Penasihat Fraksi Gerindra DPRD DKI Jakarta itu mengatakan partainya tidak pernah menyatakan apa yang disampaikan Ali Lubis. Dia kembali menyebut hal tersebut merupakan pernyataan pribadi Ali Lubis.

"Iya dia (Ali Lubis) memang sebagai ketua (DPC Gerindra Jaktim), tapi kan itu pernyataan pribadi. Saya kira jelas-jelas itu pernyataan pribadi. Partai nggak pernah bunyikan itu. Fraksi Gerindra bilang itu pernyataan pribadi," katanya.
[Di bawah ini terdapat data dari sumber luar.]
-- ==== Sys2Proof/Tests/Slice0.lean ====
section
/-!
SUPPORT. The model's own tests: ill-formed terms refused, words written out from the grids of 30_encoding.md, one-instruction vectors of
95_test_vectors.md and worked examples of the instruction rules, and for every statement with hypotheses a state that meets them.
-/

namespace Sys2Proof.Tests

open Sys2Proof.Machine

/-! ### Well-formedness -/

/-- The one operand check (R343): a target is a multiple of 8 below 0x40. -/
theorem test_wellFormed_rst : (Instr.rstT 0x38#8).WellFormed = true ∧ (Instr.rstT 0x00#8).WellFormed = true := by decide

theorem test_illFormed_rst_lowBits : (Instr.rstT 0x03#8).WellFormed = false := by decide

theorem test_illFormed_rst_highBits : (Instr.rstT 0x40#8).WellFormed = false := by decide

/-! ### Decoding -/

/-- The words on the left decode, whole, to the instructions on the right. -/
def decodesTo (l : List (List Byte × Instr)) : Bool := l.all fun e => decode e.1 == .instr e.2 []

/-- R164, R169: block 0, columns 0 to 3. -/
theorem test_decode_block0_low :
    decodesTo
      [([0x00#8], .nop), ([0x10#8], .stop), ([0x08#8, 0x34#8, 0x12#8], .ldNnSp 0x1234#16), ([0x18#8, 0xF6#8], .jrE 0xF6#8),
        ([0x20#8, 0xFC#8], .jrCcE .nz 0xFC#8), ([0x28#8, 0x02#8], .jrCcE .z 0x02#8), ([0x30#8, 0x00#8], .jrCcE .nc 0x00#8),
        ([0x38#8, 0x7F#8], .jrCcE .c 0x7F#8), ([0x01#8, 0x34#8, 0x12#8], .ldRrNn .bc 0x1234#16),
        ([0x31#8, 0xFE#8, 0xFF#8], .ldRrNn .sp 0xFFFE#16), ([0x09#8], .addHlRr .bc), ([0x39#8], .addHlRr .sp), ([0x02#8], .ldBcA),
        ([0x12#8], .ldDeA), ([0x22#8], .ldHliA), ([0x32#8], .ldHldA), ([0x0A#8], .ldABc), ([0x1A#8], .ldADe), ([0x2A#8], .ldAHli),
        ([0x3A#8], .ldAHld), ([0x13#8], .incRr .de), ([0x2B#8], .decRr .hl)] = true := by
  decide

/-- R164, R169: block 0, columns 4 to 7. -/
theorem test_decode_block0_high :
    decodesTo
      [([0x04#8], .incR .b), ([0x3C#8], .incR .a), ([0x34#8], .incHl), ([0x0D#8], .decR .c), ([0x35#8], .decHl),
        ([0x1E#8, 0x55#8], .ldRN .e 0x55#8), ([0x3E#8, 0x42#8], .ldRN .a 0x42#8), ([0x36#8, 0x99#8], .ldHlN 0x99#8), ([0x07#8], .rlca),
        ([0x0F#8], .rrca), ([0x17#8], .rla), ([0x1F#8], .rra), ([0x27#8], .daa), ([0x2F#8], .cpl), ([0x37#8], .scf),
        ([0x3F#8], .ccf)] = true := by
  decide

/-- R165, R166, R169: blocks 1 and 2. -/
theorem test_decode_blocks1and2 :
    decodesTo
      [([0x41#8], .ldRR .b .c), ([0x7A#8], .ldRR .a .d), ([0x6C#8], .ldRR .l .h), ([0x66#8], .ldRHl .h), ([0x7E#8], .ldRHl .a),
        ([0x70#8], .ldHlR .b), ([0x77#8], .ldHlR .a), ([0x76#8], .halt), ([0x80#8], .addAR .b), ([0x86#8], .addAHl), ([0x89#8], .adcAR .c),
        ([0x8E#8], .adcAHl), ([0x92#8], .subR .d), ([0x96#8], .subHl), ([0x9B#8], .sbcAR .e), ([0x9E#8], .sbcAHl), ([0xA4#8], .andR .h),
        ([0xA6#8], .andHl), ([0xAD#8], .xorR .l), ([0xAE#8], .xorHl), ([0xB7#8], .orR .a), ([0xB6#8], .orHl), ([0xB8#8], .cpR .b),
        ([0xBE#8], .cpHl)] = true := by
  decide

/-- R167, R169: block 3, columns 0 to 3. -/
theorem test_decode_block3_low :
    decodesTo
      [([0xC0#8], .retCc .nz), ([0xD8#8], .retCc .c), ([0xE0#8, 0x80#8], .ldhNA 0x80#8), ([0xE8#8, 0x81#8], .addSpE 0x81#8),
        ([0xF0#8, 0x44#8], .ldhAN 0x44#8), ([0xF8#8, 0x02#8], .ldHlSpE 0x02#8), ([0xC1#8], .popQq .bc), ([0xF1#8], .popQq .af),
        ([0xC9#8], .ret), ([0xD9#8], .reti), ([0xE9#8], .jpHl), ([0xF9#8], .ldSpHl), ([0xCA#8, 0x00#8, 0x80#8], .jpCcNn .z 0x8000#16),
        ([0xE2#8], .ldhCA), ([0xEA#8, 0xFE#8, 0xFF#8], .ldNnA 0xFFFE#16), ([0xF2#8], .ldhAC), ([0xFA#8, 0x34#8, 0xC1#8], .ldANn 0xC134#16),
        ([0xC3#8, 0x50#8, 0x01#8], .jpNn 0x0150#16), ([0xF3#8], .di), ([0xFB#8], .ei)] = true := by
  decide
Diketahui, Ali Lubis meminta Anies untuk mundur sebagai Gubernur DKI Jakarta. Dia menganggap Anies menyerah menghadapi COVID-19 karena meminta Pemerintah Pusat mengambil alih koordinasi penanganan COVID-19 di wilayah Jabodetabek.

"Aksi spektakuler Anies yang selama ini dipertontonkan untuk melawan COVID-19 di DKI Jakarta mendadak hilang, lenyap di dalam pemberitaan media nasional. Aksi spektakuler tersebut terlihat dari beberapa Pergub yang dikeluarkan, bahkan bersama DPRD mengeluarkan Perda terkait penanganan penanggulangan penyebaran COVID-19 di Jakarta," ujar Ali melalui keterangan tertulis yang diterima detikcom, Senin (25/1).

"Bukan sekadar aturan-aturan saja, bahkan sanksi bagi warga Jakarta pun dirumuskan untuk melawan COVID-19. Namun apa daya, banyaknya peraturan dan ancaman sanksi yang dirumuskan tidak mampu meredam sang virus. Bahkan Rem Darurat pun dilakukan, tapi tetap tak maksimal hasilnya. Sampai pada akhirnya tersiar kabar dimana Anies meminta pemerintah pusat untuk mengambil alih kordinasi penanganan COVID-19 di Jakarta," sambungnya.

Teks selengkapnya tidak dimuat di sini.